Affected files: registry.go, container.go, new types/vectorstore.go, migration

Phase 2: KB ↔ VectorStore Binding

Goal: Enable selecting which vector DB to use when creating a KB.

Changes:

  • Add vector_store_id (FK, nullable) to the KnowledgeBase model
  • Add vector_store_id parameter to KB create/update APIs
  • When vector_store_id is not specified:
    1. Use the Tenant's default VectorStore
    2. Fall back to the RETRIEVE_DRIVER-based global default
  • Modify CompositeRetrieveEngine creation to look up the engine from the KB's bound store
  • Index name resolution logic:
    • If store's index_strategy is "per_kb": use {index_prefix}_{kb_id} format for a dedicated KB index
    • If store's index_strategy is "shared": use {index_name} single index + knowledge_base_id filter (current behavior)

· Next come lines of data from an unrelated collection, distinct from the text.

/-! ## The turnstile, and demotion (11_admission_and_shaping.md, 03_state_blocks.md) -/

/-- ADMIT of a filled request whose reservation its bucket covers, less what earlier ADMITs still take, leaves the admission
for its commit, which takes the prompt part and makes the request PREFILL; one that is not covered ends with BUDGET and LEVEL
and is held by the ringmaster (R300, R301, R303). CHARGE and REFUND end with OK and leave their amount for their commit, which
never takes LEVEL below its floor or above BURST (R304). A refused request whose time has come is admitted when its bucket
covers it, and else held on. -/
def Obligations.TurnstileAdmitsAndCharges : Prop :=
  ∀ (s : State) (w : IRef) (i : Issued) (p idx : Nat),
    let r := recOf s p idx
    let b := bucketLeft s p r.customer
    let again := (retryAt s b (reservation s p r)).getD (2 ^ 64)
    (w.part = p → reqIndex i.words = idx → Working s w 0x90 i → (partOf s p).placePend = none → heldByOther s w i = false →
      r.rgen = reqGen i.words → r.state = .free →
      (admits b (reservation s p r) = true →
        exec (.admission w) s = .next (finish s w St.ok 0 [.admitted idx (promptPart s p r)])) ∧
      (admits b (reservation s p r) = false → ∃ t, exec (.admission w) s = .next t ∧ Finished t w St.budget (levelTokens b) [] ∧
        (idx, again) ∈ (partOf t p).refused)) ∧
    ((recOf (admitCommit s p idx (promptPart s p r)) p idx).state = .prefill ∧
      (recOf (admitCommit s p idx (promptPart s p r)) p idx).admitted = s.now) ∧
    (w.part = p →
      (Working s w 0x91 i → exec (.charge w) s =
        .next (finish s w St.ok 0 [.charge (bits (opA i.words) 15 0) (amountOf s p i.words)])) ∧
      (Working s w 0x92 i → exec (.refund w) s =
        .next (finish s w St.ok 0 [.refund (bits (opA i.words) 15 0) (amountOf s p i.words)]))) ∧
    (∀ (bk : Bucket) amt, bk.mode ≠ 0 →
      (chargeBucket bk amt).level = max bucketFloor (bk.level - (amt : Int)) ∧
      (refundBucket bk amt).level = min (bk.level + (amt : Int)) ((bk.burst * 256 : Nat) : Int)) ∧
    (∀ at_, ready s = true → (partOf s p).state = .running → (partOf s p).placePend = none →
      (partOf s p).refused = [(idx, at_)] → at_ ≤ s.now → r.state = .free → r.filled = true →
      (admits b (reservation s p r) = true → ∃ t, exec (.admitRetry p) s = .next t ∧
        (recOf t p idx).state = .prefill ∧ (partOf t p).refused = []) ∧
      (admits b (reservation s p r) = false → ∃ t, exec (.admitRetry p) s = .next t ∧ recOf t p idx = r ∧
        (partOf t p).refused = [(idx, again)]))

/-- DEMOTION of the one sealed block that may be demoted moves it to the cold region, or where it has no place there to the host
window: it stands there sealed with its references and hash, and its old handle forwards to the new one (R78, R79, R82). -/
def Obligations.DemotionMovesToTheColdRegion : Prop :=
  ∀ (s : State) (p g new : Nat) (f : Frame) (bs : List Byte), ready s = true → composed s p = true → roleOf s = roleCache →
    let c := coldRegion s p
    let k := frameGranules f
    demotes s p = true → demotable s p = [(g, f)] → s.home.forwards.length < 65536 →
    frameBytes s g = some bs → forwardOf s (handleOf s g) = none → GoodMemory s →
    (bit f.flags 2 = true → lowestRun s c.1 c.2 k = some new →
      ∃ t e, exec (.demotion p) s = .next t ∧ frameAt t new = { f with gen := (frameAt s new).gen } ∧
        Stored s t (new * 0x4000) bs ∧ forwardOf t (handleOf s g) = some e ∧ e.newHandle = handleOf t new ∧
        (∀ k, k ≠ new → frameAt t k = frameAt s k)) ∧
    (bit f.flags 2 = false ∨ lowestRun s c.1 c.2 k = none → bit f.flags 5 = true → (partOf s p).winEnable = true →
      linkUp s (partOf s p).winFn = true → hostFrames s < 4194304 → hostPlace s p k = some new →
      ∃ t e, exec (.demotion p) s = .next t ∧ frameAt t new = { f with gen := (frameAt s new).gen } ∧
        forwardOf t (handleOf s g) = some e ∧ e.newHandle = handleOf t new ∧ (∀ k, k ≠ new → frameAt t k = frameAt s k))

/-! ## Registers, queues and partitions (16_partitions_and_hosts.md, 19_control_registers.md) -/

/-- Writes of queue, semaphore, error-queue, bucket and meter registers that reach their page (R189, R191, R199, R311, R323,
R324, R488). A doorbell gives a queue its TAIL and CCONS, or the half that is written, and a TAIL further from HEAD than
the ring is long halts a queue that is not halted with CAUSE 0x03; while the partition is PREEMPTED with its pointers saved
they stand in the save area too (R441). A base written to a stopped queue or error queue zeroes its pointers; one that would
change it while the queue is not stopped is refused. RESUME ends a halt. A semaphore takes the value written, and OVERFLOW
goes by writing 1 to it. A bucket or a meter takes its fields. -/
def Obligations.QueueRegisterWritesAct : Prop :=
  (∀ (s : State) (acc : Accessor) (p q : Nat) (v : W64), q < 64 →
    let x := queueOf (partOf s p) q
    let far : Nat → Bool := fun tail => decide (2 ^ clampN 6 16 x.sizeLog2 < (tail + 2 ^ 32 - x.head) % 2 ^ 32)
    (Reaches s acc (.part p) (0x1018 + 64 * q) →
      (∃ t, exec (.doorbell acc p q 8 false v) s = .next t ∧
        queueOf (partOf t p) q = { x with
          tail := v.toNat % 2 ^ 32, ccons := v.toNat / 2 ^ 32
          cause := if far (v.toNat % 2 ^ 32) = true ∧ x.cause = 0 then 0x03 else x.cause } ∧
        (∀ k, k ≠ q → queueOf (partOf t p) k = queueOf (partOf s p) k) ∧ (∀ k, k ≠ p → partOf t k = partOf s k) ∧
        ((partOf s p).saved = false → DramSame s t) ∧
        ((partOf s p).saved = true → GoodMemory s → mayAccess s p ((partOf s p).saveAt + 16 * q) 16 = true →
          Stored s t ((partOf s p).saveAt + 16 * q) (pointerBytes (queueOf (partOf t p) q)))) ∧
      (∃ t, exec (.doorbell acc p q 4 false v) s = .next t ∧
        (queueOf (partOf t p) q).tail = v.toNat % 2 ^ 32 ∧
        (queueOf (partOf t p) q).cause = (if far (v.toNat % 2 ^ 32) = true ∧ x.cause = 0 then 0x03 else x.cause) ∧
        readReg t acc (.part p) (0x101C + 64 * q) 4 = readReg s acc (.part p) (0x101C + 64 * q) 4) ∧
      (∃ t, exec (.doorbell acc p q 4 true v) s = .next t ∧
        (queueOf (partOf t p) q).ccons = v.toNat % 2 ^ 32 ∧ (queueOf (partOf t p) q).cause = x.cause ∧
        readReg t acc (.part p) (0x1018 + 64 * q) 4 = readReg s acc (.part p) (0x1018 + 64 * q) 4)) ∧
    (Reaches s acc (.part p) (0x1000 + 64 * q) →
      (queueStopped x = true → ∃ t, exec (.qBaseWrite acc p q false v) s = .next t ∧
        let y := queueOf (partOf t p) q
        bits y.base 63 8 = bits v.toNat 63 8 ∧ y.cbase = x.cbase ∧ y.head = 0 ∧ y.tail = 0 ∧ y.cprod = 0 ∧ y.ccons = 0 ∧
          y.next = 0) ∧
      (queueStopped x = false → bits v.toNat 63 8 ≠ bits x.base 63 8 →
        exec (.qBaseWrite acc p q false v) s = .next (refuseWrite (hostTlp s acc) acc (.part p) (0x1000 + 64 * q)))) ∧
    (Reaches s acc (.part p) (0x1008 + 64 * q) → queueStopped x = true →
      ∃ t, exec (.qBaseWrite acc p q true v) s = .next t ∧
        let y := queueOf (partOf t p) q
        bits y.cbase 63 8 = bits v.toNat 63 8 ∧ y.base = x.base ∧ y.head = 0 ∧ y.tail = 0 ∧ y.cprod = 0 ∧ y.ccons = 0) ∧
    (Reaches s acc (.part p) (0x1010 + 64 * q) → ∃ t, exec (.qResume acc p q) s = .next t ∧
      (queueOf (partOf t p) q).cause = 0 ∧ (queueOf (partOf t p) q).head = x.head ∧ (queueOf (partOf t p) q).tail = x.tail ∧
      (queueOf (partOf t p) q).issued = x.issued.map (fun i => { i with stuck := false }) ∧
      (∀ k, k ≠ q → queueOf (partOf t p) k = queueOf (partOf s p) k) ∧ DramSame s t)) ∧
  (∀ (s : State) (acc : Accessor) (p : Nat) (v : W64),
    (∀ sem, 1 ≤ sem → sem < 16 → Reaches s acc (.part p) (0x80 + 8 * sem) → (partOf s p).waiters = [] →
      ∃ t, exec (.semaphoreWrite acc p sem v) s = .next t ∧
        (semOf t p sem).value = v.toNat % 2 ^ 32 ∧
        (semOf t p sem).overflow = (bit (readReg s acc (.part p) (0x80 + 8 * sem) 8) 32 && !bit v.toNat 32) ∧
        (∀ k, k ≠ sem → semOf t p k = semOf s p k)) ∧
    (Reaches s acc (.part p) 0x30 → (partOf s p).errq.enable = false → ∃ t, exec (.errqBaseWrite acc p v) s = .next t ∧
      (partOf t p).errq.prod = 0 ∧ (partOf t p).errq.cons = 0 ∧ bits (partOf t p).errq.base 63 8 = bits v.toNat 63 8) ∧
    (Reaches s acc (.part p) 0x5010 →
      let c := selOf s acc 0x5008
      ∃ t, exec (.bucketWrite acc p false v) s = .next t ∧
        (bucketOf t p c).rate = v.toNat % 2 ^ 32 ∧ (bucketOf t p c).burst = bits v.toNat 55 32 ∧
        (bucketOf t p c).mode = bits v.toNat 57 56 ∧ (bucketOf t p c).charged = (bucketOf s p c).charged ∧
        (∀ k, k ≠ c → bucketOf t p k = bucketOf s p k)) ∧
    (Reaches s acc (.part p) 0x5018 →
      let c := selOf s acc 0x5008
      ∃ t, exec (.bucketWrite acc p true v) s = .next t ∧
        (bucketOf t p c).level = min (signed 48 (v.toNat % 2 ^ 48)) (((bucketOf s p c).burst * 256 : Nat) : Int) ∧
        (bucketOf t p c).rate = (bucketOf s p c).rate) ∧
    (Reaches s acc (.part p) 0x5048 → (mtrSelOf s acc).1 ≠ 0 →
      let m := meterOf s p (mtrSelOf s acc).1 (mtrSelOf s acc).2
      ∃ t, exec (.meterWrite acc p false v) s = .next t ∧
        let n := meterOf t p (mtrSelOf s acc).1 (mtrSelOf s acc).2
        n.cir = bits v.toNat 23 0 ∧ n.pir = bits v.toNat 47 24 ∧ n.c = m.c ∧ n.p = m.p) ∧
    (Reaches s acc (.part p) 0x5050 → (mtrSelOf s acc).1 ≠ 0 →
      let m := meterOf s p (mtrSelOf s acc).1 (mtrSelOf s acc).2
      ∃ t, exec (.meterWrite acc p true v) s = .next t ∧
        let n := meterOf t p (mtrSelOf s acc).1 (mtrSelOf s acc).2
        n.enable = bit v.toNat 0 ∧ n.policy = bit v.toNat 1 ∧ n.cbs = bits v.toNat 31 8 ∧ n.pbs = bits v.toNat 55 32 ∧
          n.c = min m.c (n.cbs * 8000) ∧ n.p = min m.p (n.pbs * 8000)))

Affected files: knowledgebase.go, composite.go, KB CRUD handler/service, index resolution logic in each repository, migration

Phase 3: OpenSearch Driver Implementation

Goal: Native vector search driver using the OpenSearch k-NN plugin.

Changes:

  • Add "opensearch" to RetrieverEngineType
  • Add OpenSearch entry to retrieverEngineMapping
  • New internal/application/repository/retriever/opensearch/ package:
    • Explicit knn_vector mapping + HNSW parameters on index creation
    • Engine selection: Lucene (< 10M docs), Faiss HNSW (≥ 10M docs)
    • k-NN native query (knn DSL) — ANN, not brute-force
    • Hybrid search: k-NN vector + BM25 keyword combination
  • Implements the existing RetrieveEngineRepository interface — same contract as other drivers

Expected performance:

  • 100K docs: hundreds of ms → < 10 ms (10x+)
  • 1M docs: seconds → ~10 ms (100x+)

Phase 4: Cross-store Migration API

Goal: Zero-downtime migration of existing KBs to a different vector DB.

Changes:

  • Extend existing CopyIndices to support cross-store operations
    • Read vector data from source store → write to target store
    • Direct vector copy without re-computing embeddings (cost savings)
  • Migration progress tracking API
  • Soft handover workflow:
    1. Create new VectorStore + new KB (bound to the new store)
    2. Migrate existing KB data to the new KB
    3. Deactivate the old KB after verification

Phase 5: Backward Compatibility + Documentation

Goal: Guarantee zero-downtime upgrades for existing deployments. Zero impact on existing users who change nothing.

Changes:

  • Automatic fallback chain on upgrade:
    1. If VectorStore table is empty → operate identically using RETRIEVE_DRIVER env var
    2. If VectorStore records exist but KB has vector_store_id = NULL → fall back to Tenant default store
    3. If index_strategy is not set → "shared" (single index, current behavior)
  • All existing env vars (RETRIEVE_DRIVER, ELASTICSEARCH_INDEX, MILVUS_COLLECTION, etc.) fully preserved
  • No breaking changes: env-var-only deployments work as before. All new tables/fields are nullable or have defaults
  • Migration guide: transitioning from current → multi-store, current → per_kb index

Backward Compatibility Strategy

The core principle of this proposal is not to break any existing deployment. All new features are opt-in. If nothing is configured, behavior is 100% identical to today.

DB Instance Level

Scenario Behavior
Only RETRIEVE_DRIVER set, VectorStore table empty 100% identical to current. Env-var-based single client
VectorStore records exist, KB has no vector_store_id Falls back to Tenant default store → global default store
KB has vector_store_id set Uses that specific store for search/indexing

Index/Collection Level

Scenario Behavior
index_strategy not set or "shared" 100% identical to current. Single index for all KBs, knowledge_base_id field filtering
index_strategy = "per_kb" Independent index auto-created per KB ({prefix}_{kb_id}). Linked to KB create/delete

Deployment Scenarios

Scenario 1: Existing user (changes nothing)
  RETRIEVE_DRIVER=elasticsearch_v8
  → VectorStore table is empty
  → Same single ES client, single index (xwrag_default)
  → Changes: none. Just upgrade the code and everything works identically.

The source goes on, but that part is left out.